A possibilidade de o Congresso americano aprovar uma lei para isolar Vladmir Putin do comércio internacional foi mencionada nas reuniões com os senadores brasileiros que estiveram em Washington nesta semana para tratar do tarifaço. Desde então, esse assunto é apontado por políticos brasileiros como a próxima crise entre Brasil e Estados Unidos.
Moreira minimiza o impacto de uma medida dessa natureza sobre os setores agrícola e de combustíveis, com os quais tem relações estreitas. O deputado reclama do que chama de “bravatas” do governo brasileiro na relação com Trump. “Não importa se as pessoas admiram ou não as atitudes do Trump. Eles têm um tamanho e um nível de relacionamento comercial político com o restante do mundo que pode transformar o Brasil num país absolutamente isolado. Esse é o grande risco”, ponderou.
A seguir, os principais trechos da entrevista.
Como o senhor vê a possibilidade de pressão por parte dos Estados Unidos para que países parem de se relacionar comercialmente com a Rússia? Senadores brasileiros que foram aos Estados Unidos tratar do tarifaço foram alertados sobre esse risco. Como isso afetaria a atividade industrial e o agronegócio no Brasil?
O impacto em relação à não importação de petróleo russo e ingredientes que usamos para o agro são relativamente pequenos porque eles são substituíveis. Existem outros lugares do mundo que podem fornecer os ingredientes, como o Canadá, por exemplo. Há outros lugares no mundo que podem fornecer o petróleo que nós precisamos. Além disso, nós temos condição de num período bastante curto de aumentar as misturas de combustível que nós temos hoje, tanto gás natural como etanol e biodiesel, e reduzir enormemente o impacto na economia brasileira, inclusive com estímulo ao consumo de biodiesel. Então, eu diria que, desse ponto de vista econômico, o impacto não é tão grande.
Qual é o grande temor, em sua opinião?
O maior problema é essa guerra que se declara, principalmente na questão geopolítica com os Estados Unidos. Nós não temos como vencer. Não importa se as pessoas admiram ou não as atitudes do Trump. Eles têm um tamanho e um nível de relacionamento comercial político com o restante do mundo que pode transformar o Brasil numa num país absolutamente isolado. Esse é o grande risco.
O que o senhor achou do comportamento do governo brasileiro e do presidente Lula nas tentativas de negociação?
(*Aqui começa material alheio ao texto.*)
@[simp ↓] theorem State.clearRun_extends {r s : State} (h : Extends r s) (n unprepare) : Extends r (s.clearRun n unprepare) := by
  unfold State.clearRun; simp (maxDischargeDepth := 99) [*]

@[simp ↓] theorem State.enterKey_extends {r s : State} (h : Extends r s) (slot t n content blob origin test) : Extends r (s.enterKey slot t n content blob origin test) := by
  unfold State.enterKey; dsimp only; (repeat' split) <;> simp (maxDischargeDepth := 99) [*]

@[simp ↓] theorem State.confirmLms_extends {r s : State} (h : Extends r s) (n) : Extends r (s.confirmLms n) := by
  unfold State.confirmLms; dsimp only; (repeat' split) <;> simp (maxDischargeDepth := 99) [*]

@[simp ↓] theorem State.reserveLms_extends {r s : State} (h : Extends r s) (n) : Extends r (s.reserveLms n) := by
  unfold State.reserveLms; dsimp only; split <;> simp (maxDischargeDepth := 99) [*]

@[simp ↓] theorem State.assignLeaf_extends {r s : State} (h : Extends r s) (n) : Extends r (s.assignLeaf n).2 := by
  unfold State.assignLeaf; dsimp only; split <;> simp (maxDischargeDepth := 99) [*]

@[simp ↓] theorem State.ackLms_extends {r s : State} (h : Extends r s) (id first) : Extends r (s.ackLms id first) := by
  unfold State.ackLms; dsimp only; apply Extends.foldl <;> (intros; (repeat' split) <;> simp (maxDischargeDepth := 99) [*])

@[simp ↓] theorem State.commitBlock_extends {r s : State} (h : Extends r s) (o) : Extends r (s.commitBlock o).2 := by
  unfold State.commitBlock; dsimp only; (repeat' split) <;> simp (maxDischargeDepth := 99) [*]

@[simp ↓] theorem State.finishTree_extends {r s : State} (h : Extends r s) (o) : Extends r (s.finishTree o).2 := by
  unfold State.finishTree; dsimp only; (repeat' split) <;> simp (maxDischargeDepth := 99) [*]

@[simp ↓] theorem State.placeOn_extends {r s : State} (h : Extends r s) (o e) : Extends r (s.placeOn o e) := by
  unfold State.placeOn; simp (maxDischargeDepth := 99) [*]

@[simp ↓] theorem State.fitFills_extends {r s : State} (h : Extends r s) : Extends r s.fitFills := by
  unfold State.fitFills; simp (maxDischargeDepth := 99) [*]

@[simp ↓] theorem State.drawFor_extends {r s : State} (h : Extends r s) (o) : Extends r (s.drawFor o).2 := by
  unfold State.drawFor; dsimp only; split <;> simp (maxDischargeDepth := 99) [*]

theorem State.placeStep8_extends {r s : State} (h : Extends r s) (o) : ∀ u, s.placeStep8 o = some u → Extends r u := by
  unfold State.placeStep8; dsimp only; (repeat' split) <;> simp (maxDischargeDepth := 99) [*]

theorem State.place_extends {r s : State} (h : Extends r s) (o) : ∀ u, s.place o = some u → Extends r u := by
  have hg : ∀ (a : State) (o : CombOp), Extends r a → Extends r ((a.placeStep8 o).getD a) := fun a o ha => by
    cases hc : a.placeStep8 o with
    | none => exact ha
    | some u => exact State.placeStep8_extends ha o u hc
  intro u hu
  unfold State.place at hu
  dsimp only at hu
  (repeat' split at hu) <;> first
    | exact State.placeStep8_extends h o u hu
    | (cases hu; exact hg _ _ (by simp (maxDischargeDepth := 99) [h]))
    | (cases hu; simp (maxDischargeDepth := 99) [h])
    | simp at hu

@[simp ↓] theorem State.interruptVictim_extends {r s : State} (h : Extends r s) (v) : Extends r (s.interruptVictim v).2 := by
  unfold State.interruptVictim; simp (maxDischargeDepth := 99) [*]

@[simp ↓] theorem State.preempt_extends {r s : State} (h : Extends r s) (v e restarts) : Extends r (s.preempt v e restarts) := by
  unfold State.preempt; dsimp only; split <;> simp (maxDischargeDepth := 99) [*]

@[simp ↓] theorem State.startBody_extends {r s : State} (h : Extends r s) (o) : Extends r (s.startBody o) := by
  unfold State.startBody; dsimp only; (repeat' split) <;> simp (maxDischargeDepth := 99) [*]

@[simp ↓] theorem State.testReturns_extends {r s : State} (h : Extends r s) (e r0) : Extends r (s.testReturns e r0) := by
  unfold State.testReturns; dsimp only; split <;> simp (maxDischargeDepth := 99) [*]

@[simp ↓] theorem State.katFail_extends {r s : State} (h : Extends r s) (e kind tag) : Extends r (s.katFail e kind tag) := by
  unfold State.katFail; simp (maxDischargeDepth := 99) [*]

@[simp ↓] theorem State.testEnds_extends {r s : State} (h : Extends r s) (engine pass) : Extends r (s.testEnds engine pass) := by
  unfold State.testEnds; dsimp only; (repeat' split) <;> simp (maxDischargeDepth := 99) [*]

@[simp ↓] theorem State.modEvj_extends {r s : State} (h : Extends r s) (f) : Extends r (s.modEvj f) := by
  unfold State.modEvj; simp (maxDischargeDepth := 99) [*]

@[simp ↓] theorem State.startOwn_extends {r s : State} (h : Extends r s) (job op keySlot input params drbg) : Extends r (s.startOwn job op keySlot input params drbg) := by
  unfold State.startOwn; simp (maxDischargeDepth := 99) [*]

@[simp ↓] theorem State.startSign_extends {r s : State} (h : Extends r s) (job ctx msg) : Extends r (s.startSign job ctx msg) := by
  unfold State.startSign; simp (maxDischargeDepth := 99) [*]

@[simp ↓] theorem State.reserveJrn_extends {r s : State} (h : Extends r s) : Extends r s.reserveJrn := by
  unfold State.reserveJrn; simp (maxDischargeDepth := 99) [*]

@[simp ↓] theorem State.confirmJrn_extends {r s : State} (h : Extends r s) (start) : Extends r (s.confirmJrn start) := by
  unfold State.confirmJrn; simp (maxDischargeDepth := 99) [*]

@[simp ↓] theorem State.useSeq_extends {r s : State} (h : Extends r s) : Extends r s.useSeq := by
  unfold State.useSeq; dsimp only; split <;> simp (maxDischargeDepth := 99) [*]

@[simp ↓] theorem State.overwritten_extends {r s : State} (h : Extends r s) : Extends r s.overwritten := by
  unfold State.overwritten; simp (maxDischargeDepth := 99) [*]

@[simp ↓] theorem State.pushRecord_extends {r s : State} (h : Extends r s) (seq body) : Extends r (s.pushRecord seq body) := by
  unfold State.pushRecord; simp (maxDischargeDepth := 99) [*]

@[simp ↓] theorem chainRecords_extends {r s : State} (h : Extends r s) (l) : Extends r (chainRecords l s) := by
  induction l generalizing s with
  | nil => exact h
  | cons b bs ih => unfold chainRecords; dsimp only; split <;> first | exact h | exact ih (by simp (maxDischargeDepth := 99) [h])

@[simp ↓] theorem State.chainReady_extends {r s : State} (h : Extends r s) : Extends r s.chainReady := by
  unfold State.chainReady; simp (maxDischargeDepth := 99) [*]

theorem State.openRecord_extends {r s : State} (h : Extends r s) (fields) : ∀ u, s.openRecord fields = some u → Extends r u.2 := by
  unfold State.openRecord; simp (maxDischargeDepth := 99) [*]

@[simp ↓] theorem State.completeRecord_extends {r s : State} (h : Extends r s) (seq fill) : Extends r (s.completeRecord seq fill) := by
  unfold State.completeRecord; simp (maxDischargeDepth := 99) [*]

@[simp ↓] theorem State.bootRecord_extends {r s : State} (h : Extends r s) (digest) : Extends r (s.bootRecord digest) := by
  unfold State.bootRecord; split
  · next e => exact State.completeRecord_extends (State.openRecord_extends h _ _ e) _ _
  · exact h

@[simp ↓] theorem State.modCp_extends {r s : State} (h : Extends r s) (num f) : Extends r (s.modCp num f) := by
  unfold State.modCp; simp (maxDischargeDepth := 99) [*]

@[simp ↓] theorem State.serveReaders_extends {r s : State} (h : Extends r s) (num) : Extends r (s.serveReaders num) := by
  unfold State.serveReaders; split <;> simp +contextual (maxDischargeDepth := 99) [*, Extends.foldl]

@[simp ↓] theorem State.askCsig_extends {r s : State} (h : Extends r s) (west digest) : Extends r (s.askCsig west digest).2 := by
  unfold State.askCsig; split <;> simp (maxDischargeDepth := 99) [*]

@[simp ↓] theorem State.trimCps_extends {r s : State} (h : Extends r s) : Extends r s.trimCps := by
  unfold State.trimCps; simp (maxDischargeDepth := 99) [*]

@[simp ↓] theorem State.commitCp_extends {r s : State} (h : Extends r s) (c sig) : Extends r (s.commitCp c sig) := by
  unfold State.commitCp; simp +contextual (maxDischargeDepth := 99) [*, Extends.foldl]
Cada vez que se vê as declarações de autoridades brasileiras fazendo bravata em relação à questão do relacionamento com os Estados Unidos, falando muito mais para o eleitorado brasileiro, esse é um gesto de absoluta irresponsabilidade, que não poderia estar sendo feito. Tem que saber fazer com absoluto pragmatismo.
Quando Trump tocou na questão envolvendo o ex-presidente Jair Bolsonaro, ele trouxe a ideologia como motivador da decisão, não?
Na verdade, o que Trump está fazendo é se utilizar desse assunto para interesses da economia americana. Se a taxação tivesse acontecido só com o Brasil, nós poderíamos dizer. Mas ele está fazendo isso com todos os países do mundo. Ele negociou agora com 25 países que não têm o Bolsonaro. Trump está se utilizando de uma variável comercial de repatriamento do patrimônio industrial americano. Ele precisa acomodar essa forma de trazer de volta o parque industrial para os Estados Unidos com preços compatíveis de produção mundial. Do ponto de vista comercial, é isso.
Como lidar agora com as tarifas impostas?
Na publicação (do tarifaço) tem uma série de exceções. Todas interessam à sociedade americana. Isso amenizou o impacto sobre o Brasil. Se nós tivéssemos descontaminado a questão política, certamente teríamos condição de fazer uma negociação com os Estados Unidos. Se continuarmos esticando a corda, como estão querendo, como o governo brasileiro continua fazendo com bravatas na questão política, provavelmente teremos sanções muito mais graves. Aí pagaremos com um prejuízo gigantesco na economia brasileira apenas por um discurso ideológico ultrapassado, enviesado e sem pragmatismo.